Frustrations Swell About New HWA Facility

Last week, Wittenberg President Michael Frandsen sent out an email in regard to the new HWA complex. In the email, Frandsen outlined where the project currently was and a new budget for it. The HWA complex is now slated to be fully completed in the spring of 2019, with the 1929 field house being ready in the fall of 2018. Not only did the project get pushed back an entire semester, but now the complex is going to cost more than expected with a reported addition of $18 million. This new addition pushes the budget of the complex up to $52 million.

Accompanying this email was an email that was sent to faculty and staff. This email stated that a majority of the money in the Wittenberg Fund would be going to finishing this project. This means that money is going to be short on other areas of campus. In essence, the faculty and staff will not be receiving a raise for a while and there will not be any other major updates on campus.

As reported earlier this year, the new complex is set to push Wittenberg to the forefront of NCAA Division III facilities. Also, this new building was emphasized by athletic director Gary Williams to, “be the hub of all Wittenberg athletics and academics.” The goal for it is to lead a revolution on campus that revitalizes our community. This project is projected to bring in more students per class, especially athletes and help add an influx of wealth to Wittenberg University.

Although the new complex may complete all of these goals, current Wittenberg students have to be disappointed in where the project is. First off, the class of 2019 has to be extremely disappointed in the delay of construction. This year’s junior class has been salivating over this new facility for years and now they will only get to see its use in their last semester. With Witt hyping up this project, it was only natural for everyone to get excited. This is a huge let down for students, as they have helped contribute with their tuition to seeing this facility built. Athletes in fall sports in the class of 2019 have to be particularly upset in the fact that they really will not be getting to use the facility for their sport when their teammates will benefit from it.
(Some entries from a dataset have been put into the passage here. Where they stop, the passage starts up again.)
/-! ### The step (00_scope.md section 6, 20_memory.md section 4) -/

/-- A step runs the operation that its input decodes to: a command accepted alone (R61), a tick alone (R140), or a function
input is `exec` of it, on the state whose input has been taken (log 1) and whose outputs of the last step have ended (log 4).
That a function input is served in a step of its own is the model's choice (DESIGN CHOICE, log 5). -/
def Obligations.StepRunsTheDecodedOperation : Prop :=
  ∀ (s : State) (rest : List StepInput) (i : Instr),
    let s0 := (s.setInputs rest).clearOutputs
    (∀ w, s.inputs = .ports true w false :: rest → decode (.command w) = .instr i → step s = exec i s0) ∧
    (∀ w, s.inputs = .ports false w true :: rest → step s = exec .refreshTick s0) ∧
    (∀ v, s.inputs = .bin v :: rest → step s = exec (.bcdEncode v.toNat) s0) ∧
    (∀ c, s.inputs = .sym c :: rest → step s = exec (.segMap c.toNat) s0)

/-- A step with nothing presented changes nothing, and with `CMD_VALID` = 0 "the word is ignored" (R61, R47). That an empty
input list presents nothing is the model's choice (DESIGN CHOICE, log 1), and so is the record of the last step's outputs,
which the step ends (DESIGN CHOICE, log 4). -/
def Obligations.StepWithoutInputsChangesNothing : Prop :=
  (∀ s : State, s.inputs = [] → step s = .next s.clearOutputs) ∧
  ∀ (s : State) (w : CmdWord) (rest : List StepInput), s.inputs = .ports false w false :: rest →
    step s = .next (s.setInputs rest).clearOutputs

/-- An opcode-table word presented to the next step is decoded and run by it (the model's own interface, log 2 and
log 10), and what was to come comes after it. -/
def Obligations.PresentedTableWordRunsNext : Prop :=
  ∀ (s : State) (nbits w : Nat) (i : Instr), decodeTableWord nbits w = some i →
    step (s.withFetchWord nbits w) = exec i s.clearOutputs

/-- R47 (decision D16): a command and a tick in one step run one after the other, the command first exactly where the free
value `Config.commandFirst` says so. Nothing is known of that value, so both orders are admitted. -/
def Obligations.CommandAndTickTakeOneOfTwoOrders : Prop :=
  ∀ (s : State) (w : CmdWord) (rest : List StepInput) (i : Instr),
    s.inputs = .ports true w true :: rest → decode (.command w) = .instr i →
    let s0 := ((s.setInputs rest).clearOutputs).nextArb
    ∃ mid t, step s = .next t ∧
      if Config.commandFirst s.arbCount then exec i s0 = .next mid ∧ exec .refreshTick mid = .next t
      else exec .refreshTick s0 = .next mid ∧ exec i mid = .next t

/-- R45, R47, R165: whichever order is taken, both take effect in the step, and the tick shows a pattern of the new
framebuffer or of the old one, whole. Only which of the two is open. -/
def Obligations.SameStepCommandAndTickBothTakeEffect : Prop :=
  ∀ (s : State) (w : CmdWord) (rest : List StepInput) (i : Instr) (f : Frame),
    s.inputs = .ports true w true :: rest → decode (.command w) = .instr i → commandFrame s.config.glyph i = some f →
    ∃ t, step s = .next t ∧ t.fb.frame = f ∧ t.idx = nextPosition s.idx ∧ t.digEn = onehot3 t.idx ∧
      t.timerRearm = true ∧ t.inputs = rest ∧
      (t.segOut = f.get t.idx ∨ t.segOut = s.fb.read t.idx) ∧
      t.events = s.events ++ [.digEn 0b000#3, .segOut t.segOut, .digEn t.digEn]

/-- 60_exceptions.md sections 1 and 2 (R160, R163; D19): no step faults, and the only step without a next state is one whose
function input `BIN` is above 999. -/
def Obligations.OnlyBcdAbove999HasNoNextState : Prop :=
  ∀ s : State, (∃ t, step s = .next t) ∨
    ∃ v rest, s.inputs = .bin v :: rest ∧ 999 < v.toNat ∧ step s = .refused .bcdAbove999

/-! ### Frames and invariants -/

/-- 10_state.md section 2 (R23), 20_memory.md section 3: every operation completes on every operand within its contract, and
changes only what it may: a command the framebuffer, a tick the index, the latches, `TIMER_REARM` and the events, a
function its own output port. -/
def Obligations.OperationsChangeOnlyTheirOwn : Prop :=
  ∀ (i : Instr) (s : State), (∀ v, i = .bcdEncode v → v ≤ 999) →
    ∃ t, exec i s = .next t ∧
      match i with
      | .displayInteger _ => OnlyFramebuffer s t
      | .displayFixedPoint _ _ => OnlyFramebuffer s t
      | .displayError => OnlyFramebuffer s t
      | .refreshTick => (∀ j, t.fb.read j = s.fb.read j) ∧
          t = { s with idx := t.idx, segOut := t.segOut, digEn := t.digEn, timerRearm := t.timerRearm, events := t.events }
      | .bcdEncode _ => (∀ j, t.fb.read j = s.fb.read j) ∧ t = { s with bcdOut := t.bcdOut }
      | .segMap _ => (∀ j, t.fb.read j = s.fb.read j) ∧ t = { s with patOut := t.patOut }

/-- R21, R29: no step changes a parameter, the glyph table among them. -/
def Obligations.ParametersNeverChange : Prop :=
  ∀ s t : State, step s = .next t → t.config = s.config

/-- Every step keeps the display invariant: the framebuffer's list is canonical, the latches are what the events have driven
them to, every event was break-before-make, and once a tick has happened exactly the line of `IDX` is on (10_state.md R28,
43_mux_scheduler.md R142, R146, 70_reset_and_hazards.md R185). -/
def Obligations.EveryStepKeepsTheDisplayInvariant : Prop :=
  ∀ s t : State, s.Inv → step s = .next t → t.Inv

/-- The block right after reset meets the display invariant, for every choice of parameters. -/
def Obligations.ResetMeetsTheDisplayInvariant : Prop :=
  ∀ c : Config, (State.resetOf c).Inv

/-- 10_state.md section 5 (R28): at every instant, also inside a tick, at most one digit line is on, and the segment lines
change only while none is. It holds in every state that meets the display invariant, of the lines after every part of the
event sequence. -/
def Obligations.AtMostOneDigitEnabledAtEveryInstant : Prop :=
  ∀ (s : State) (before after : List OutEvent), s.Inv → s.events = before ++ after →
    popcount (linesAfter resetLines before).2 ≤ 1 ∧ popcount s.digEn ≤ 1 ∧
    ∀ (p : Pattern) (rest : List OutEvent), after = .segOut p :: rest → (linesAfter resetLines before).2 = 0b000#3

/-- 10_state.md R25 (which the spec derives from R24 and R92), with R117: whatever the glyph table, a step leaves in every
position a pattern the block writes, if every position held one. -/
def Obligations.EveryStepKeepsWrittenPatterns : Prop :=
  ∀ s t : State, (∀ j, WrittenPattern s.config.glyph (s.fb.read j)) → step s = .next t →
    ∀ j, WrittenPattern t.config.glyph (t.fb.read j)

/-- R181: what reset leaves. The values are the spec's (its decisions D13 to D15 and its default table). -/
def Obligations.ResetLeavesTheSpecifiedValues : Prop :=
  (∀ j, State.reset.fb.read j = 0x00#8) ∧ State.reset.idx = 0 ∧ State.reset.segOut = 0x00#8 ∧
  State.reset.digEn = 0b000#3 ∧ State.reset.timerRearm = false ∧ State.reset.config.glyph = glyphDefault

/-- R180: a restart puts every element of R181 at its reset value and leaves the parameters alone, in every state. -/
def Obligations.RestartResetsEveryElement : Prop :=
  ∀ s : State, (∀ j, s.restart.fb.read j = 0x00#8) ∧ s.restart.idx = s.config.muxResetIdx ∧
    s.restart.segOut = 0x00#8 ∧ s.restart.digEn = 0b000#3 ∧ s.restart.timerRearm = false ∧ s.restart.config = s.config

/-- The source's five concrete scenarios S1 to S5 (95_test_vectors.md section 1), read symbolically for every admissible
glyph table. -/
def Obligations.SourceScenariosHold : Prop :=
  ∀ s : State, GlyphsOk s.config.glyph →
    let g := s.config.glyph
    let shows := fun (i : Instr) (f : Frame) => ∃ t, exec i s = .next t ∧ t.fb.frame = f
    shows (.displayInteger 0) ⟨segMap g 0, g.blank, g.blank⟩ ∧
    shows (.displayInteger (-7)) ⟨segMap g 7, g.blank, g.minus⟩ ∧
    shows (.displayInteger 1000) ⟨errR g, errR g, errE g⟩ ∧
    shows (.displayFixedPoint 25 (-1)) ⟨segMap g 5, segMap g 2 ||| g.dot, g.blank⟩ ∧
    shows (.displayFixedPoint 5 (-2)) ⟨segMap g 5, segMap g 0, segMap g 0 ||| g.dot⟩

/-- 10_state.md R20, R22: the step of the closed machine is the block's step on the one input it is presented with. The
block's next state and the outputs of the step depend on the elements of R20, the constants, that input and the free order
alone: on no input to come, which the block has no place for, and on no output of the past. The environment (`inputs`, an empty
list presenting nothing, and the free order's counter) is the model's own (DESIGN CHOICE, logs 1, 3 and 4). -/
def Obligations.StepIsTheBlocksStepOnItsInput : Prop :=
  ∀ (s : State) (x : StepInput) (rest : List StepInput),
    s.inputs = x :: rest ∨ (s.inputs = [] ∧ x = idleInput ∧ rest = []) →
      step s = closeStep s x rest (blockStep s.config s.arbCount x s.toBlock)
end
Not only does this problem affect the athletes who do not really get to use the facility, but it affects Wittenberg athletics in general. After the completion of the softball, baseball, tennis, track and field, and lacrosse seasons, the complex began to be built. From the start it was known that the athletics teams would have to make do with what accommodations could be found for them. This has meant a struggle for practice times in certain areas, a fight for practice space and a struggle with weight room capacity. This leads teams to not reach their full potential. If teams have their workouts or practice space stunted, it will eventually mean not as productive practices and less improvement throughout.

Another problem that is beginning to come to fruition is anger between athletic programs, with teams being forced to share space and some teams being forced into places such as the hallway for practice. This can lead to athletic teams feeling unappreciated and not respected. This is never a good thing, as this generally leads to more athletes not participating the next year. Respect goes two ways and when athletes don’t feel respected, they don’t try as hard to continue Witt’s athletic dominance.

Also, how can a great university make an $18 million blunder? That is a huge amount of money. In fact, the project’s addition now accounts for more than a third of the budget. This means that someone along the way did not factor in a major portion of the project. To put things into perspective, $18 million is approximately the full tuition of 90 students for their entire college career. This statistic does not even include scholarships, so even more students’ full tuition is being added to the HWA complex. To make things worse, $18 million is more than the original plan for the indoor practice facility, which was reportedly funded by $10 million.

The news of the delayed plans for the complex are disappointing for students as well as the community. It means more time in construction and more wait time to see this revolutionary complex come to campus. One can only feel bad for Frandsen as he walked in on an error to begin his work as president of this esteemed university. This complex may lead to growth at Witt and an updated campus, but what is the cost? Are we risking upsetting current students, who are paying a large deal of money to attend here, in hopes of adding future students?